- Origin: Cluj-Napoca, Romania
- Genres: Alternative rock
- Years active: 2003–present
- Labels: Catapulta Records (current) Macondo Media
- Members: Mani Gutău - vocals, guitar Mihai Moldoveanu - bass Luis Palomino - saxophone, flute
- Website: Official site

= Urma (band) =

Alternative band from Romania

Urma is an alternative band from Cluj-Napoca, Transylvania, Romania. The band was formed in spring of 2003.

Their music would be described mostly as acoustic rock, with using many types of instruments (such as flute, saxophone and strings). All the lyrics are written in English.
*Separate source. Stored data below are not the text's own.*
theorem DecUnit.Expands.init (W : Width) (F : Memory) (d : DecUnit) :
    d.init.Expands W F d.toUnitCore.queueAtInit [] where
  active := rfl
  err := rfl
  emitted := ⟨[], rfl, by simp [UnitCore.queueAtInit]⟩
  counter := by
    have := W.ncodes_range
    rw [DecUnit.init_highestCode, List.length_nil]
    omega
  agrees c hc hlt := absurd hlt (Nat.not_lt.2 hc)
  free _ hc := freshTable_none hc

/-- The entries from the counter on stay free (10_state.md R26 (4)). -/
theorem DecUnit.Frame.free {W : Width} {d d' : DecUnit} (h : d.Frame W d')
    (hfree : ∀ c, d.highestCode ≤ c → d.table.read c = none) (c : Nat) (hc : d'.highestCode ≤ c) :
    d'.table.read c = none := by
  rcases h.counter with hsame | ⟨-, hnext⟩
  · rw [h.table hsame, hfree c (by omega)]
  · rw [h.reads c (by omega), hfree c (by omega)]

/-- A DEC_CODE after which the decoder follows the dictionary on has emitted the codeword's entry. -/
theorem DecUnit.Expands.next {W : Width} {F : Memory} {o : List OutWord} {ds : List Nat} {c : Nat} {d d' : DecUnit}
    (h : d.Expands W F o ds) (hframe : d.Frame W d') (hdecodes : d.Decodes W d') (hd : d'.Following W F ds.length c) :
    d'.Expands W F o (c :: ds) := by
  obtain ⟨qs, hqs, hout⟩ := h.emitted
  obtain ⟨q, hcur, hout'⟩ := hdecodes.emitted
  have hread : F.read c = some q := hd.current.symm.trans hcur
  exact
    { active := hd.active
      err := (hframe.err (by simp [hd.active])).trans h.err
      emitted := ⟨qs ++ [q], by simp [hqs, hread], by simp [hout', hout]⟩
      counter := hd.counter
      agrees := fun a ha hlt => hd.agrees a (by omega) hlt
      free := hframe.free h.free }

/-- The decoder expands the codewords that a dictionary spells, by induction on them from the last one back. -/
theorem runInstrs_decCodes_expands (t : State) {F : Memory} {next : Nat} (hF : F.Learned t.param next) (ds : List Nat)
    (h : F.Spells t.param ds) :
    ∃ d, runInstrs (.decInit :: decCodes ds.reverse) t = .next { t with dec := d } ∧
      d.Expands t.param F t.dec.toUnitCore.queueAtInit ds := by
  induction ds with
  | nil => exact ⟨_, rfl, .init t.param F t.dec⟩
  | cons c ds ih =>
    obtain ⟨d, hrun, hd⟩ := ih (h.drop 1)
    obtain ⟨d', hrun', hd'⟩ := runInstrs_decCodes_following t hF ds h
    have hlast : runInstrs [.decCode (BitVec.ofNat 12 c)] { t with dec := d } = .next { t with dec := d' } := by
      rw [← hrun', ← runInstrs_append hrun]
      simp [decCodes]
    obtain ⟨u, hexec, hu⟩ := runInstrs_cons_next.1 hlast
    obtain rfl := Host.Outcome.next.inj hu
    exact ⟨d', hrun', hd.next (exec_decCode_frame hexec) (exec_decCode_decodes hexec hd'.active) hd'⟩

/-- The sentinel ends the stream, and DEC_EOS after it is ignored (41_decoder.md R89, R90). -/
theorem runInstrs_decStream {t : State} {ds : List Nat} {d : DecUnit}
    (hrun : runInstrs (.decInit :: decCodes ds) t = .next { t with dec := d }) (hact : d.state = .active) :
    runInstrs (decStream (ds ++ [sentinel])) t = .next { t with dec := d.finish } := by
  have hsplit : decStream (ds ++ [sentinel]) = (.decInit :: decCodes ds) ++ [.decCode 256#12, .decEos] := by
    simp [decStream, decCodes]
  rw [hsplit, runInstrs_append hrun,
    runInstrs_cons (exec_decCode_active (s := { t with dec := d }) (code := 256#12) hact (d.takeCode_sentinel t.param))]
  rfl

/-! ## The two ends -/

theorem dataCodes_append (ws vs : List OutWord) : dataCodes (ws ++ vs) = dataCodes ws ++ dataCodes vs := by
  simp [dataCodes]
The band has gained popularity in many countries of Central and Western Europe; they have toured in Germany, France, Switzerland and England.

==History==
Initially, Urma was formed by two musicians, Mani Gutău and Dan "Byron" Radu. They had met in Cluj and decided to create a new project. Soon afterwards two other musicians, Dominic Csergö and Sorin Erhan, joined the band, and they started work in the studio.

The first album, Nomad Rhymes, was released on December 10, 2004. Two years later, in 2005, followed the second album, Anger As a Gift. The title, in Mani's words, reflects the content of Urma's music: "In the world, seems defective, wonderful things are still going on. And anger, caused by lack of normal existence can be the major ingredient of a good thing. It doesn't criticize, but changes. For example. As an alternative."
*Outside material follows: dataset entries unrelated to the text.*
-- ==== Sys2Proof/Machine/Cues.lean ====
section
/-! DEFINITION. The cue unit (05_cues_and_their_alignment.md): cue messages, the recent-cue list, lane admission, alignment, and the handing over of
records. -/

namespace Sys2Proof.Machine

/-- A CUE message with the two values of its carrying frame (R79, R80). -/
structure CueMsg where
  number : Byte
  kind : Option TransKind
  mask : Half
  effective : FeedNo
  carrier : FeedNo
  syncTime : Micros
deriving DecidableEq, Repr

/-- The transition kind of a cue kind code; none for an unknown one (R79, R184). -/
def TransKind.ofCode? (b : Byte) : Option TransKind :=
  if b = 1 then some .bulletinStart else if b = 2 then some .bulletinEnd else if b = 3 then some .urgentStart
  else if b = 4 then some .urgentEnd else none

/-- The CUE that a 6-byte body gives (R79, R184): the upper 4 bits of the last two bytes are ignored (R183). -/
def CueMsg.parse (body : List Byte) (carrier : FeedNo) (syncTime : Micros) : Option CueMsg :=
  if body.length = 6 then
    some { number := byteAt body 0, kind := TransKind.ofCode? (byteAt body 1), mask := halfAt body 2,
           effective := frameNumber (halfAt body 4), carrier := carrier, syncTime := syncTime }
  else none

/-- The kind starts a level (R87). -/
def TransKind.isStart : TransKind → Bool
  | .bulletinStart => true
  | .bulletinEnd => false
  | .urgentStart => true
  | .urgentEnd => false

/-- The level kind of a transition kind. -/
def TransKind.level : TransKind → LevelKind
  | .bulletinStart => .bulletin
  | .bulletinEnd => .bulletin
  | .urgentStart => .urgent
  | .urgentEnd => .urgent

/-- The START of the same level kind (R93). -/
def TransKind.startOf : TransKind → TransKind
  | .bulletinStart => .bulletinStart
  | .bulletinEnd => .bulletinStart
  | .urgentStart => .urgentStart
  | .urgentEnd => .urgentStart

/-! ### The recent-cue list (R81, R82) -/

/-- A number joins the recent-cue list as its newest member; from a full list the oldest goes (R82). -/
def joinRecent (l : List Byte) (n : Byte) : List Byte := (if l.length < 32 then l else l.drop 1) ++ [n]

/-! ### Admission (R84) -/

/-- A cue for the zones of `mask` applies to lane `n` (R84). -/
def State.admits (s : State) (mask : Half) (n : LaneNo) : Bool :=
  let e := s.tables.lane[n]
  s.lanes[n].mode == .onAir && e.traffic && (mask.getLsbD e.zone.val || (mask &&& e.linked) != 0)

/-! ### Alignment (R87 to R95) -/

/-- The sync time of feed frame F (R88). -/
def feedTime (carrier effective : FeedNo) (syncTime : Micros) : Micros :=
  syncTime + micros (sdiff effective carrier * Config.feedFrameMicros)

/-- The audio time of a cue for a lane (R89). -/
def audioTime (e : LaneEntry) (tF : Micros) : Micros := tF + micros (1000 * e.da)

/-- The line target t_line (R89). -/
def lineTarget (e : LaneEntry) (kind : TransKind) (tF : Micros) : Micros :=
  if kind.isStart then tF + micros (1000 * ((e.da : Int) - e.dd - e.lead))
  else tF + micros (1000 * ((e.da : Int) - e.dd + e.trail))

/-- The target of R90, before the clamps. -/
def rawTarget (kind : TransKind) (ref : FrameRef) (tLine : Micros) : AirNo :=
  let d := sdiff tLine ref.start
  ref.number + BitVec.ofInt 16
    (if kind.isStart then floorDiv d Config.frameMicros else ceilDiv d Config.frameMicros)

/-- The frame that the minimum length is counted from (R93): the last START of the kind in the schedule, else the entry frame of the level. -/
def minimumFrom (kind : TransKind) (l : Lane) : Option AirNo :=
  match (l.schedule.filter (fun r => r.kind == kind.startOf)).getLast? with
  | some r => some r.target
  | none => entryFrameOf l.stack kind.level

/-- The late clamp (R92): a target before the next frame not yet built becomes it. -/
def lateClamp (k n : AirNo) : AirNo := if before k n then n else k

/-- The minimum length (R93): an END is raised to 8 frames after its START. -/
def minimumClamp (kind : TransKind) (l : Lane) (k : AirNo) : AirNo :=
  if kind.isStart then k
  else match minimumFrom kind l with
    | some f => if before k (f + 8) then f + 8 else k
    | none => k

/-- The bound (R94): at most 575 frames beyond n for an END, 567 for a START. -/
def boundClamp (kind : TransKind) (k n : AirNo) : AirNo :=
  let limit : Int := if kind.isStart then 567 else 575
  if limit < sdiff k n then n + BitVec.ofInt 16 limit else k

/-- The record that a cue gives for a lane, against a frame reference (R87 to R95). -/
def alignRecord (e : LaneEntry) (l : Lane) (ref : FrameRef) (kind : TransKind) (c : CueMsg) : Transition :=
  let tF := feedTime c.carrier c.effective c.syncTime
  let raw := rawTarget kind ref (lineTarget e kind tF)
  let n := ref.number + 2
  { kind := kind
    target := boundClamp kind (minimumClamp kind l (lateClamp raw n)) n
    audio := audioTime e tF
    late := before raw n }

/-! ### Handing over (R86, R95) -/

/-- A state with the choices still to be taken inside a step (`Arrival.prompt`). -/
structure Chosen where
  state : State
  prompt : List Bool
deriving DecidableEq, Repr

/-- Hand a record to lane `n`'s bulletin unit: it is taken at once, or is on its way (R86, R95). -/
def Chosen.handOver (c : Chosen) (n : LaneNo) (r : Transition) : Chosen :=
  { state := if c.prompt.headD false then c.state.takeRecord n r
      else c.state.modLane n (fun l => { l with records := l.records ++ [r] })
    prompt := c.prompt.tail }

/-- A cue taken for lane `n` (R84, R92, R95). Without a frame reference no lane is ON_AIR and nothing is computed (R116). -/
def Chosen.cueLane (c : Chosen) (kind : TransKind) (cue : CueMsg) (n : LaneNo) : Chosen :=
  match c.state.timebase.reference with
  | some ref =>
    if c.state.admits cue.mask n then
      let r := alignRecord c.state.tables.lane[n] c.state.lanes[n] ref kind cue
      { c with state := c.state.latchIf r.late .cueLate }.handOver n r
    else c
  | none => c

/-- A CUE reaches the cue unit (R82): an unknown kind and a number on the recent-cue list are ignored; else the number joins the list and the
cue is fanned out to the lanes. Their order is open (R86); number order is the model's choice, seen in the order of two lanes' alerts (assumption
37). -/
def Chosen.takeCue (c : Chosen) (cue : CueMsg) : Chosen :=
  match cue.kind with
  | none => c
  | some kind =>
    if c.state.recentCues.contains cue.number then c
    else laneNumbers.foldl (fun c n => c.cueLane kind cue n)
      { c with state := c.state.putRecentCues (joinRecent c.state.recentCues cue.number) }

/-- RECORD_ARRIVES (R61): the `i`-th record on its way to lane `n` reaches its bulletin unit. -/
def State.recordArrives (s : State) (n : LaneNo) (i : Nat) : State :=
  match s.lanes[n].records[i]? with
  | none => s
  | some r => (s.modLane n (fun l => { l with records := l.records.eraseIdx i })).takeRecord n r

/-- What RECORD_ARRIVES does. -/
def execRecordArrives (n : LaneNo) (i : Nat) (s : State) : Host.Outcome State Fault Refusal := .next (s.recordArrives n i)

end Sys2Proof.Machine
end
In 2006, Dan Byron left the band to start his own project, called byron. In spite of it Urma has released the third album, Trend Off, that's available on iTunes now. After release, the band took a break in its activity and appeared on scene again in 2009, with the new composition.

==Band members==
===Current members===

- Mani Gutău - vocals, guitar (2003–present)
- Mihai Moldoveanu - bass (2015-2016, 2018–present)
- Luis Angel Palomino - saxophone, flute (2009–present)

===Former members===
- Dominic Csergö - drums (2003-2016, 2018–2021)
- Cotrus Vlad - electric guitar (2016-2023)
- Dan Byron - vocals, guitar, flute (2003-2006)
- Catrinel Bejenariu - vocals (2009-2011)
- Sorin Erhan - bass (2003-2008, 2009-2014)
- Jimmy Cserkesz - guitar (2009-2015)
- Ati Panaitescu - percussion (2009-2012)
- Eduard Târâș - bass (2017 - 2018)
- Marius "Ciupi" Ciupitu - drums (2017-2018)
- Sebastian Burneci - trumpet (2013-2019)

==Discography==
===Studio albums===

- Nomad Rhymes (2004)
- Anger As a Gift (2005)
- Trend Off (2007)
- Lost End Found (2013)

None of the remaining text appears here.